GINO VANNELLI - Live In NAPLES
Archaeological Park of Cuma - Pozzuoli (NA)
GINO VANNELLI feat. Michiel Borstlap
Gino Vannelli: vocal Michiel Borstlap: piano and keyboards Boudewijn Lucas: bass Erik Kooger: drums
Gino Vannelli probably boasts one of the most qualified and, at the same time, enthusiastic audiences that one might see at a concert, so don't be surprised if you spot Vittorio De Scalzi and Nico Di Palo, of the legendary New Trolls, quietly huddled together, handing out ecstatic comments on this extraordinary crooner who, for one evening, colored the evocative vestiges of Cuma with his extraordinary voice.
The Neapolitan concert, the first of his life, reiterated the sophisticated sound that has characterized the last decade of the Canadian artist, increasingly attracted by "combo jazz" atmospheres, now kindly accepted even by some nostalgics of the 70s Vannellian jazz fusion. Vannelli's artistic rigor and integrity, to which he has sacrificed a much more lucrative career, are legendary and can also be found in the nuances of his performances. In fact, before the concert, he devotes himself to a long and meticulous soundcheck in search of precise sonorities that first strained the breathless sound engineers, then enhanced the show dominated by his powerful, malleable, and rich in nuances voice, which allows him to literally walk on the notes, climbing the most unexpected tensions and then resting in lush vocalisms.
Classic hits of his more pop past are revolutionized by bold arrangements, sometimes dry and edgy, and harmonizations that primarily showcase Michiel Borstlap, a Dutch pianist of great talent (already with Les Paul, Roy Hargrove, and Jimmy Haslip and the holder of personal projects including the beautiful "Body Acoustic," an acoustic reinterpretation of the Weather Report of the late Joe Zawinul), as well as the very young Erik Kooger who charmed the attentive spectators with his polyrhythms, the wise Boudewijn Lucas on bass; but perhaps what most distinguished the Cuma performance was the masterful use of dynamics, which delighted the audience with the alternation of lively bebop phrasing with deadly break stops, clusters of chromaticism and hypnotic electric piano voicings.
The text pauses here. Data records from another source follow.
-- ==== Sys2Proof/Machine/Firmware.lean ====
section
/-!
DEFINITION. Machine/Firmware.lean: what the shipped Orrery firmware does (R305, R313 to R315): its scheduling rounds, the
records it serves, the restart of a queue in error; the retries of bitmap stores (R306); and Lodestar's answer to a
record that no hart can take (R317).
-/

namespace Sys2Proof.Machine

/-! ### Queue control blocks (R305) -/

/-- A QCB as the firmware reads it. -/
structure Qcb where
  id   : Nat
  w0   : Word
  cons : Word
  page : Word
  held : Word
  /-- The kick with bit 63 set that the firmware has already answered (its own word of the QCB). -/
  seen : Word

def Qcb.qstate (q : Qcb) : Nat := (bits q.w0 0 8).toNat
def Qcb.bprio (q : Qcb) : Nat := (bits q.w0 8 3).toNat
def Qcb.astep (q : Qcb) : Nat := (bits q.w0 16 8).toNat
def Qcb.age (q : Qcb) : Nat := (bits q.w0 24 8).toNat
def Qcb.slot (q : Qcb) : Nat := (bits q.w0 32 6).toNat
def Qcb.home (q : Qcb) : Nat := (bits q.w0 38 1).toNat
def Qcb.mapped (q : Qcb) : Bool := bit q.w0 39
def Qcb.part (q : Qcb) : Nat := (bits q.w0 40 3).toNat
def Qcb.cmax (q : Qcb) : BitVec 3 := bits q.w0 48 3
def Qcb.qnt (q : Qcb) : Nat := (bits q.w0 56 8).toNat

/-- The effective priority (R313). -/
def Qcb.eff (q : Qcb) : Nat := if q.astep = 0 then q.bprio else min 7 (q.bprio + q.age / q.astep)

def Qcb.setState (q : Qcb) (n : Nat) : Qcb := { q with w0 := setBits q.w0 0 (BitVec.ofNat 8 n) }
def Qcb.setAge (q : Qcb) (n : Nat) : Qcb := { q with w0 := setBits q.w0 24 (BitVec.ofNat 8 (min n 255)) }
/-- The slot field: the slot number and `mapped`; the home stays. -/
def Qcb.setSlot (q : Qcb) (i : Nat) (m : Bool) : Qcb :=
  { q with w0 := setBit (setBits q.w0 32 (BitVec.ofNat 6 i)) 39 m }

/-- A QCB from a line's doublewords. -/
def Qcb.ofLine (id : Nat) (w : Nat → Word) : Qcb := ⟨id, w 0, w 1, w 2, w 3, w 8⟩

/-- A QCB as it stands, cached or not, without a change of the cache. -/
def State.peekQcb (s : State) (d id : Nat) : Qcb :=
  match (s.complex d).cache.find? (fun l => l.id = id) with
  | some l => .ofLine id (fun i => l.data[i]?.getD 0)
  | none => .ofLine id (fun i => BitVec.ofNat 64 (Memory.read s.mem ((s.qcbAddr d id).toNat + 8 * i) 8))

/-- The outcome of a piece of the firmware's work: or the access of an Orrery core (its key) at the Almanac that failed. -/
abbrev FwRes (α : Type) := Except (Nat × Trap) α

/-- Core k reads a QCB through the cache of its complex (R306, R312). -/
def State.getQcb (s : State) (k id : Nat) : FwRes (Qcb × State) :=
  match s.qcbLine k id with
  | .error t => .error (k, t)
  | .ok (l, s) => .ok (.ofLine id (fun i => l.data[i]?.getD 0), s)

/-- Core k writes a QCB through the cache. -/
def State.putQcb (s : State) (k : Nat) (q : Qcb) : FwRes State :=
  let d := iodOf k
  match s.qcbLine k q.id with
  | .error t => .error (k, t)
  | .ok (_, s) =>
    .ok (((((s.qcbStore d q.id 0 q.w0).qcbStore d q.id 1 q.cons).qcbStore d q.id 2 q.page).qcbStore d q.id 3 q.held).qcbStore
      d q.id 8 q.seen)

/-- The outcome of a piece of the firmware's work as a step, once there is room for what it stores and tells. -/
def fwStep (s : State) (r : FwRes State) : Res :=
  untilRoomStep s (match r with
    | .ok t => .next t
    | .error (k, t) =>
      match almanacFault k t s with
      | .next u => .next { u with cur := s.cur }
      | r => r)

/-- The ids that may hold a QCB other than zero: those cached and those with a byte in memory. -/
def State.qcbIds (s : State) (d : Nat) : List Nat :=
  let x := s.complex d
  let b := (s.qcbAddr d 0).toNat
  let ids := x.cache.map (·.id) ++
    (s.mem.filter (fun c => b ≤ c.1 && c.1 < b + 128 * x.qcbs)).map (fun c => (c.1 - b) / 128)
  ids.foldl insertNat []

/-- The QCBs of complex d whose home it is; the firmware keeps lists of its own of those that wait and those mapped. -/
def State.homeQcbs (s : State) (d : Nat) : List Qcb :=
  ((s.qcbIds d).map (fun i => s.peekQcb d i)).filter (fun q => q.home = d)

/-- The `kick` of a queue as the firmware sees it: a restart it has answered counts without its bit 63 (R315). -/
def State.kickView (s : State) (q : Qcb) : Word :=
  let k := s.kickWord q.page
  if bit k 63 && k = q.seen then setBit k 63 false else k

/-- The Orrery core of complex d that serves slot i (R313 step 6). -/
def serverOf (d i : Nat) : Nat := orrKey d (1 + i % 3)

/-! ### Serving a record (R314) -/

/-- Core k writes a field of n bytes of a queue page, if it can; a page in register space takes no field. -/
def State.pageStore (s : State) (k : Nat) (page : Word) (off v n : Nat) : Option State :=
  let w := s.whoHart k
  match s.check w .store (.scalar n) n (s.pageAddr page off) with
  | .error _ => none
  | .ok pa => if (s.region w.core pa).isBlock then none else some (s.writePa w pa v n)

/-- A queue enters the error state (R270): `cqerr` holds the code and the record's index. The kick as it stands is no
restart (R315). -/
def State.queueFail (s : State) (k : Nat) (q : Qcb) (code : Nat) (n : Word) : FwRes State :=
  let s := (s.pageStore k q.page 0x18 (1 + 16 * code + 2 ^ 32 * (n.toNat % 2 ^ 32)) 8).getD s
  let s := s.modComplex (iodOf k) (fun x =>
    let t := x.slot q.slot
    if q.mapped then x.setSlot q.slot { t with kick := setBit t.kick 63 false } else x)
  s.putQcb k ({ q with seen := s.kickWord q.page }.setState 4)

/-- A record completes: `cres`, then `cdone` past it (R270); a failing store puts the queue in error with code 3. -/
def State.finishRecord (s : State) (k : Nat) (q : Qcb) (n : Word) (cres : Nat) : FwRes State :=
  match s.pageStore k q.page (recordOff n + 1) cres 1 with
  | none => s.queueFail k q 3 n
  | some t =>
    match t.pageStore k q.page 0x10 (n + 1).toNat 8 with
    | none => t.queueFail k q 3 n
    | some t => .ok t

/-- The cores of partition q in the order a complex offers them records: from the one after the last it used. -/
def State.coresFrom (s : State) (q last : Nat) : List Nat :=
  ((upto 384).map (fun i => (last + 1 + i) % 384)).filter (fun c => s.ownerOfCluster (clusterOfCore c) = some q)

/-- Core k offers a record to vector cores in turn until one takes it. -/
def State.offer (s : State) (k : Nat) (r : TaskRec) : List Nat → Bool × State
  | [] => (false, s)
  | c :: cs =>
    match s.dispatch k c r with
    | (true, s) => (true, s.modComplex (iodOf k) (fun x => { x with lastDisp := c }))
    | (false, s) => s.offer k r cs

/-- How serving one record ends: the next may follow, or the slot is done with for this round. -/
inductive Served where
  | more (s : State)
  | done (s : State)

/-- The state serving one record leaves. -/
def Served.state : Served → State
  | .more s => s
  | .done s => s

/-- A LAUNCH: the record is placed, or held after sixteen refusals. -/
def State.serveLaunch (s : State) (k : Nat) (q : Qcb) (n addr : Word) : FwRes Served :=
  let d := iodOf k
  let cores := s.coresFrom q.part (s.complex d).lastDisp
  let rec? := if addr.toNat % 64 = 0 && !cores.isEmpty then s.dispRecord q.part addr else none
  match rec? with
  | none =>
    let s := if addr.toNat % 64 = 0 then s.recordError q.part (s.firstCluster q.part) addr else s
    (s.finishRecord k q n 2).map Served.more
  | some r =>
    let r := r.capped q.cmax
    match s.offer k r (cores.take 16) with
    | (true, s) => (s.finishRecord k q n 1).map Served.more
    | (false, s) => .ok (.done (s.modComplex d (fun x => { x with held := put x.held q.id r })))

/-- A SIGNAL: the value is added to the doubleword. -/
def State.serveSignal (s : State) (k : Nat) (q : Qcb) (n addr v : Word) : FwRes Served :=
  match s.agentAmo (s.whoFor q.part) addr 8 (fun x => x + v.toNat) with
  | .error t =>
    ((s.lineError q.part (s.firstCluster q.part) t.cause addr).finishRecord k q n 2).map Served.more
  | .ok (_, s) => (s.finishRecord k q n 1).map Served.more

/-- A PACE: a pacing comet to an agent of the queue's partition. -/
def State.servePace (s : State) (k : Nat) (q : Qcb) (n : Word) (agent die : Nat) : FwRes Served :=
  if agent ≤ 5 && die ≤ 3 && s.ownerOfAgent (6 * die + agent) = some q.part then
    ((s.sendPace k (BitVec.ofNat 64 (agent + 8 * die))).finishRecord k q n 1).map Served.more
  else (s.finishRecord k q n 2).map Served.more

/-- A NOP. -/
def State.serveNop (s : State) (k : Nat) (q : Qcb) (n : Word) : FwRes Served := (s.finishRecord k q n 1).map Served.more

/-- What reading the next record of a slot gives: its index and its words, or the code of the error its queue ends in,
with the fault met, if one was. -/
def State.nextRecord (s : State) (k i : Nat) (q : Qcb) : Option (Word × Except (Nat × Option Trap) (List Word)) :=
  let x := s.complex (iodOf k)
  let t := x.slot i
  if !t.valid || q.qstate ≠ 3 || t.kick = t.cons || x.held.any (fun e => e.1 = q.id) then none
  else if 32 < (t.kick - t.cons).toNat then some (t.cons, .error (2, none))
  else
    let w := s.whoHart k
    let a := s.pageAddr t.page (recordOff t.cons)
    match s.blockOk w .load a 8, s.blockOk w .store (s.pageAddr t.page 8) 1 with
    | .ok _, .ok _ =>
      let l := s.blockRead w a 8
      if 3 < (l.getD 0 0).toNat % 256 then some (t.cons, .error (1, none)) else some (t.cons, .ok l)
    | .error f, _ => some (t.cons, .error (3, some f))
    | _, .error _ => some (t.cons, .error (3, none))

/-- The record is taken: the slot's read index and `cons` advance (R308). -/
def State.takeRecord (s : State) (k i : Nat) : State :=
  let d := iodOf k
  let t := (s.complex d).slot i
  let s := s.modComplex d (fun x => x.setSlot i { t with cons := t.cons + 1 })
  (s.pageStore k t.page 8 (t.cons + 1).toNat 8).getD s

/-- What a record's code has the firmware do. -/
def State.serveWords (s : State) (k : Nat) (q : Qcb) (n : Word) (l : List Word) : FwRes Served :=
  let w (i : Nat) : Word := l.getD i 0
  match (w 0).toNat % 256 with
  | 0 => s.serveNop k q n
  | 1 => s.serveLaunch k q n (w 1)
  | 2 => s.serveSignal k q n (w 1) (w 2)
  | _ => s.servePace k q n ((w 1).toNat % 256) ((w 1).toNat / 256 % 256)

/-- Core k serves the next record of slot i, whose queue is q; `only` is the one code asked for, if one is. -/
def State.serveNext (s : State) (k i : Nat) (q : Qcb) (only : Option Nat) : FwRes Served :=
  match s.nextRecord k i q with
  | none => .ok (.done s)
  | some (n, .error (code, f)) =>
    let t := match f with
      | some f => s.machLineError k f
      | none => s
    if only.isSome then .ok (.done s) else (t.queueFail k q code n).map Served.done
  | some (n, .ok l) =>
    if only.isSome && only ≠ some ((l.getD 0 0).toNat % 256) then .ok (.done s)
    else (s.takeRecord k i).serveWords k q n l

/-- Up to n records of slot i. -/
def State.serveUpTo (s : State) (k i : Nat) : Nat → FwRes State
  | 0 => .ok s
  | n + 1 =>
    match s.getQcb k ((s.complex (iodOf k)).slot i).qid.toNat with
    | .error f => .error f
    | .ok (q, s) =>
      match s.serveNext k i q none with
      | .error f => .error f
      | .ok (.done s) => .ok s
      | .ok (.more s) => s.serveUpTo k i n

/-- The core of a slot serves as many records of it as its QCB says (R313 step 6). -/
def State.serveSlot (s : State) (d i : Nat) : FwRes State :=
  let t := (s.complex d).slot i
  if !t.valid then .ok s
  else
    match s.getQcb (serverOf d i) t.qid.toNat with
    | .error f => .error f
    | .ok (q, s) => s.serveUpTo (serverOf d i) i q.qnt

/-- A held record is offered first in a later round (R314), by the core that serves its slot. -/
def State.serveHeld (s : State) (d : Nat) (id : Nat) (r : TaskRec) : FwRes State :=
  match s.getQcb (serverOf d (s.peekQcb d id).slot) id with
  | .error f => .error f
  | .ok (q, s) =>
    let k := serverOf d q.slot
    let t := (s.complex d).slot q.slot
    let cons := if q.mapped then t.cons else q.cons
    match s.offer k r ((s.coresFrom q.part (s.complex d).lastDisp).take 16) with
    | (true, s) =>
      (s.modComplex d (fun x => { x with held := del x.held id })).finishRecord k q (cons - 1) 1
    | (false, s) => .ok s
Gino Vannelli's concert modestly avoided lingering on past hits, instead delving into new songs contained in the upcoming CD realized by Vannelli with this formation, presenting himself more as the frontman of a group than as a true soloist, therefore leaving ample and deserved space for the instrumental talent of the musicians. And so, for example, the splendid ballad "Don't give up on me" or the pulsating "Knight of the road" manifested all his ability to be a composer, arranger, and chameleon-like interpreter, in his own way a "conductor" with Davis-like intuitions, where jazz, soul, and melody are transfigured without boundaries of genre or fashion: his live music is absolutely unpredictable moment after moment. The music unfolds naturally and charmingly until the closure, which naturally belongs to "I just wanna stop" in a slow version sung with the audience, the only true concession of the evening, one might say, to his pop past, as he sings in a new song, "I have buried my castles in Spain and my fifteen minutes of glory six feet under."
Only a small flaw in an efficient organization for the approximately six hundred who came to see him, an unusual brevity of the show (about an hour and a half) for an artist always very generous, but who then indulged in the ritual of photos and autographs from his always very enthusiastic Italian audience, who tries to echo a "where is Joe?" (the keyboardist brother symbol of the pop period) or to ask him for old pieces, but he smiles patiently and kindly and with a wave of goodbye disappears into the dressing room.